Many big data projects requires to make statistical inferences, eventually they require careful data sampling. If you are using whole of your Big Data sets, you think that sampling obscures the important of your data, it infers that you don't trust sampling, which infers that you don't know your data well enough that you can make samples out of it. Gurus like, data analyst, data scientist, data statistician, or whatever you want to call them all uses sampling to create intelligent small subsets of huge data sets to infer out some of the best offers, recommendations, analysis results, to draw conclusions.
Just to quickly brush up basic concepts, Mean, Median and Mode can estimate the basic shape of distribution of data. If more or less they are equal, the data distribution seems to be very symmetric. Since Mean gets influenced by out-liners or extreme values, hence there could be instances in data set when Mean may be greater than Median and Mode, which depicts that distribution is slightly on higher side, hence distribution shape gets positively skewed, and negative skewed in otherwise scenarios. This helps in figuring out the shape of distribution and getting the centre of the distribution. At a level above, we figure out the concentration of the values in the distribution. Variance, Standard deviation and Range helps us to measure this. Variance typically gets calculated by the a division where numerator is the summation of squared differences of each value with Mean and denominator is the total number of values. Variance is also refereed as "sigma-square" whereas Standard Deviation is the positive square root of Variance, yes denoted by sigma.
If the distribution of the data is symmetric, which means that Mean,
Median and Mode are roughly equal, above can be combined with Emphirical
rules over Chebyshev's theorem, which tells,
around 68% of data values lies within 1 standard deviation of the mean,
around 95% of data values lies within 2 standard deviation of the mean, and,
around 99% of data values lies within 3 standard deviation of the mean.

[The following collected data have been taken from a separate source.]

/-- A recorded surge: the event flag; the recorder's supply series takes the samples themselves (R323, R369). -/
def execSurgeRecorded (s : State) : Host.Outcome State Fault Refusal := .next (s.setBit Adr.pwEvt 1)

/-- A surge trip: the next supervisor step enters DUMP with reason SURGE (R323, R332). -/
def execSurgeTrip (s : State) : Host.Outcome State Fault Refusal :=
  .next (s.modPower fun p => { p with surge := true })

/-- Is the code of a sense input outside its range (R323)? Inputs: 1 HU_VSENSE, 2 HU_ISENSE. -/
def State.senseOut (s : State) (input code : Nat) : Bool :=
  if input = 2 then code == 0 || code == 4095
  else if input = 1 then
    code == 4095 || (code == 0 && s.huMode == modeCharge && decide (s.power.modeAt + coursesOfMs 2000 < s.now))
  else false

/-- A sense input at an out-of-range code for 1 ms: hold-up unhealthy with SENSE_RANGE (R323, R334). -/
def execSenseFault (input code : Nat) (s : State) : Host.Outcome State Fault Refusal :=
  if s.senseOut input code then
    .next ((s.modPower fun p => { p with senseBad := true }).declareUnhealthy 6)
  else .next s

/-- A thermal trip: the next supervisor step enters DUMP with reason THERMAL (R343). -/
def execThermalTrip (sensor : Nat) (s : State) : Host.Outcome State Fault Refusal :=
  if s.hasSlice (sensor / 2) then .next (s.modPower fun p => { p with thermal := true }) else .next s

/-! ### Control loops (R325 to R328) -/

/-- The order in which loops are computed: one whose output is another's setpoint first, else ascending (R325). -/
def State.loopOrder (s : State) : Nat → List Nat → List Nat
  | 0, l => l
  | fuel + 1, l =>
    match l.find? fun n => !(l.any fun m => m != n && s.fld (Adr.pwLoopCtl m) 23 16 == 0x10 + n) with
    | none => l
    | some n => n :: s.loopOrder fuel (l.filter (· != n))

/-- One loop computed on its measurement (R325). -/
def State.loopStep (s : State) (n : Nat) (m : Int) : State :=
  let g := s.gains n
  let d0 := (mapGet s.power.deriv n).getD 0
  let e := qSub (s.q (Adr.pwLoopSp n)) m
  let dm := qSub m ((mapGet s.power.prev n).getD 0)
  let nk := qSub 0 g.2.2
  let p1 := qMul nk.1 dm.1
  let p2 := qSub p1.1 d0
  let p3 := qMul (s.q (Adr.pwLoopAlpha n)) p2.1
  let d := qAdd d0 p3.1
  let i0 := s.q (Adr.pwLoopInt n)
  let u1 := qMul g.1 e.1
  let u2 := qAdd u1.1 i0
  let u3 := qAdd u2.1 d.1
  let hi := s.q (Adr.pwLoopOmax n)
  let lo := s.q (Adr.pwLoopOmin n)
  let ua := if hi < u3.1 then hi else u3.1
  let up := decide (hi < u3.1)
  let ub := if ua < lo then lo else ua
  let down := decide (ua < lo)
  let wind := (up && decide (0 < e.1)) || (down && decide (e.1 < 0))
  let ki := qMul g.2.1 e.1
  let i1 := qAdd i0 ki.1
  let sat := e.2 || dm.2 || nk.2 || p1.2 || p2.2 || p3.2 || d.2 || u1.2 || u2.2 || u3.2 || (!wind && (ki.2 || i1.2))
  let st := Adr.pwLoopSts n
  let s := if sat then s.setBit st 3 else s
  let s := if up || down then s.setBit st 4 else s
  let s := if wind then s.setBit st 5 else s
  let was := s.q (Adr.pwLoopOut n)
  let s := if wind then s else s.wrQ (Adr.pwLoopInt n) (qClamp i1.1 lo hi)
  let s := (s.wrQ (Adr.pwLoopMeas n) m).wrQ (Adr.pwLoopOut n) ub
  let s := s.modPower fun p => { p with deriv := mapInsert p.deriv n d.1, prev := mapInsert p.prev n m }
  let sink := s.fld (Adr.pwLoopCtl n) 23 16
  if 0x10 ≤ sink ∧ sink ≤ 0x1F then
    if sink = 0x10 ∧ s.power.measuring then s else s.wrQ (Adr.pwLoopSp (sink - 0x10)) ub
  else if sink = 2 ∧ 65536 ≤ was ∧ ub < 65536 then s.setBit Adr.pwEvt 6
  else s
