-- ==== Sys2Proof/Machine/Dram.lean ====
section
/-!
DEFINITION. Meanings of the DRAM commands: channel start, refresh, calibration, retraining, the merge buffer and the scrubber
(R282, R292 to R302).
-/

namespace Sys2Proof.Machine

/-- Changes a DRAM channel. -/
def State.modDram (s : State) (n c : Nat) (f : Dram → Dram) : State :=
  s.modSlice n fun x => { x with drams := modAt x.drams c f }

/-- A DRAM channel. -/
def State.dram (s : State) (n c : Nat) : Dram := ((s.slice n).drams[c]?).getD State.dramOff

/-- STATE of a channel (Channel states). -/
def State.dramState (s : State) (n c : Nat) : Nat := s.fld (Adr.dmChSts n c) 2 0

/-- Is the slice's DRAM released: the slice present, released and not offline (R294, R348)? -/
def State.dramThere (s : State) (n c : Nat) : Bool :=
  s.hasSlice n && decide (c < 2) &&
    (match (s.slice n).mode with
     | .off => false
     | .offline => false
     | _ => true)

/-- The junction temperature of the region in whole °C goes into TRAIN_TEMP (DM_CH_STS). -/
def State.noteTraining (s : State) (n c : Nat) : State :=
  let t := s.regionTemp (2 * n + c) / 256
  (s.putF (Adr.dmChSts n c) 31 24 ((BitVec.ofInt 8 t).toNat)).modDram n c fun d => { d with trainedAt := s.now, due := false, forced := false }

/-- The start sequence of a channel ends: READY, or FENCED after three failed trainings or a failed self-test (R294, R300). -/
def execDramChannelStart (slice ch trainFails selftest : Nat) (s : State) : Host.Outcome State Fault Refusal :=
  if !s.dramThere slice ch || s.dramState slice ch ≠ 0 then .next s
  else
    let s := s.putF (Adr.dmChSts slice ch) 23 16 (min 3 trainFails)
    if 3 ≤ trainFails then .next (s.fenceFault (UnitId.dramCh slice ch) .train)
    else if selftest ≠ 0 then
      .next (((s.putF (Adr.dmChSts slice ch) 15 8 selftest).setBit (Adr.ecSum slice) 6).fenceFault
        (UnitId.dramCh slice ch) .train)
    else .next ((s.putF (Adr.dmChSts slice ch) 2 0 4).noteTraining slice ch)

/-- tRFC of a slice's devices in ns: 195 at 8 Gb, 295 at 16 Gb (R281, R292). -/
def State.tRfc (s : State) (n : Nat) : Nat := if s.fld (Adr.dmCfg n) 1 0 = 2 then 295 else 195

/-- The guard window before a refresh point, in ns (R292). -/
def dramGuard : Nat := 80

/-- Is a channel in high-temperature refresh mode (R292)? -/
def State.hotRefresh (s : State) (n c : Nat) : Bool := s.bit (Adr.dmSts n) (2 + c)

/-- DRAM_REFRESH: the REFab of course offset 0, once a course, then that of 1,950 ns for channels in high-temperature refresh mode; the largest
refresh-caused wait is kept, which is at most the guard and tRFC (R26, R292, R293). -/
def execDramRefresh (waitNs : Nat) (s : State) : Host.Outcome State Fault Refusal :=
  .next (if s.held || !s.course.running then s
    else
      let k := s.course.refreshed
      let s := s.modCourse fun c => { c with refreshed := k + 1 }
      s.sliceList.foldl (fun s n =>
        if s.dramThere n 0 && (k == 0 || (k == 1 && (s.hotRefresh n 0 || s.hotRefresh n 1))) then
          s.wr (Adr.dmRefMaxNs n) (BitVec.ofNat 32 (max (min waitNs (dramGuard + s.tRfc n)) (s.fld (Adr.dmRefMaxNs n) 15 0)))
        else s) s)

In Big Data, we work on huge set of data, the data may be whole data lying either on a Nosql data store or on HDFS, or the data may be past data plus set of incremental of data. We may require to break the data into proportionate subdivisions of populations. The populations are divided into subdivisions by Quantiles. There are different proportions of the subdivisions of the populations, median divides into 50% each, quartile divides into 25% each, decile divides into 10% each, where as percentile divides the population into 1% each subdivision. We can use this concept to get fairly equal distribution of data, by having Quantiles over a directory containing bulk data plus incremental, to divide them into sub populations over which any of the below data sampling design can be applied to get a reasonable wide spread sample distribution.
There are couple of interesting data sampling designs, let's see how they work,
Simple Random Samples - Works for batches. Occurrence of data elements is simultaneous. Every data element in the data set has equal probability of getting picked up in the sample frame. In the implementation, every data element is assigned a random number, once the assignment has been done, the list is sorted and the sample frame is picked up. Hence, the probability of an element having a random number in the data frame is same across whole data set. Usually, at least 5% of sample data is picked to form a qualitative sample frame.
Systematic Samples - Works for streams. Occurrence of data elements is sequential. Once the initial stream has arrived, an initial data stream is picked. Then thereafter, every kth element (total data set/sample frame size) is picked as the sample. This looks even sampling algorithm unless some pattern occurs in the streams. if the same pattern gets repeated in every stream, every kth sample will be repeated in cyclic manner.
Stratified Samples - Works for streams. This design performs even sampling even if the same pattern occurs in the population. This divides the whole data set into sub-data set. Proportionate sample frames from each sub-data set reflects the fractional proportion of each sub-data set in the whole data set. Hence, the respective sized sample frames are selected from each sub-data set. Within each of the sub-data set, either Simple Random Samples or Systematic Samples can be used to select samples fairly/unbiasedly.
Cluster Samples - Works on batches. The whole data set can be divided into clusters, each cluster working as a microcosm of the whole data set, having heterogenous data element. Intent is to increase the heterogenity of data element within the cluster and decrease the variability across the clusters. Once this has been done, random clusters can be picked up, and sample data frames can be formed from them.
When taking out samples from the overall data set, the sampling error is quite inherent, it's the difference between the sample and the overall data set over which the sample has been collected. Mathematically, it is directly proportional to the standard deviation of the overall data set and inversely proportional to the sample size. Hence, more the sample size, more will be the concentration of sample mean around the overall data set mean, the more peaked the sample distribution will be around overall data set mean. The smaller the sample size, the flatter will be the sampling distribution around the overall data set mean.
Working on the unstructured data is lying on HDFS, many times we can't be sure that the distribution of data is normal, or the population variance is not known. It's difficult to come up with correct sampling in such cases. But a thumb rule can be, that assuming the whole data distribution is not heavily skewed and we are taking sufficient sample size, a t-distribution (which uses sample distribution and population distribution) should give us a good approximation of the distribution of the sample data.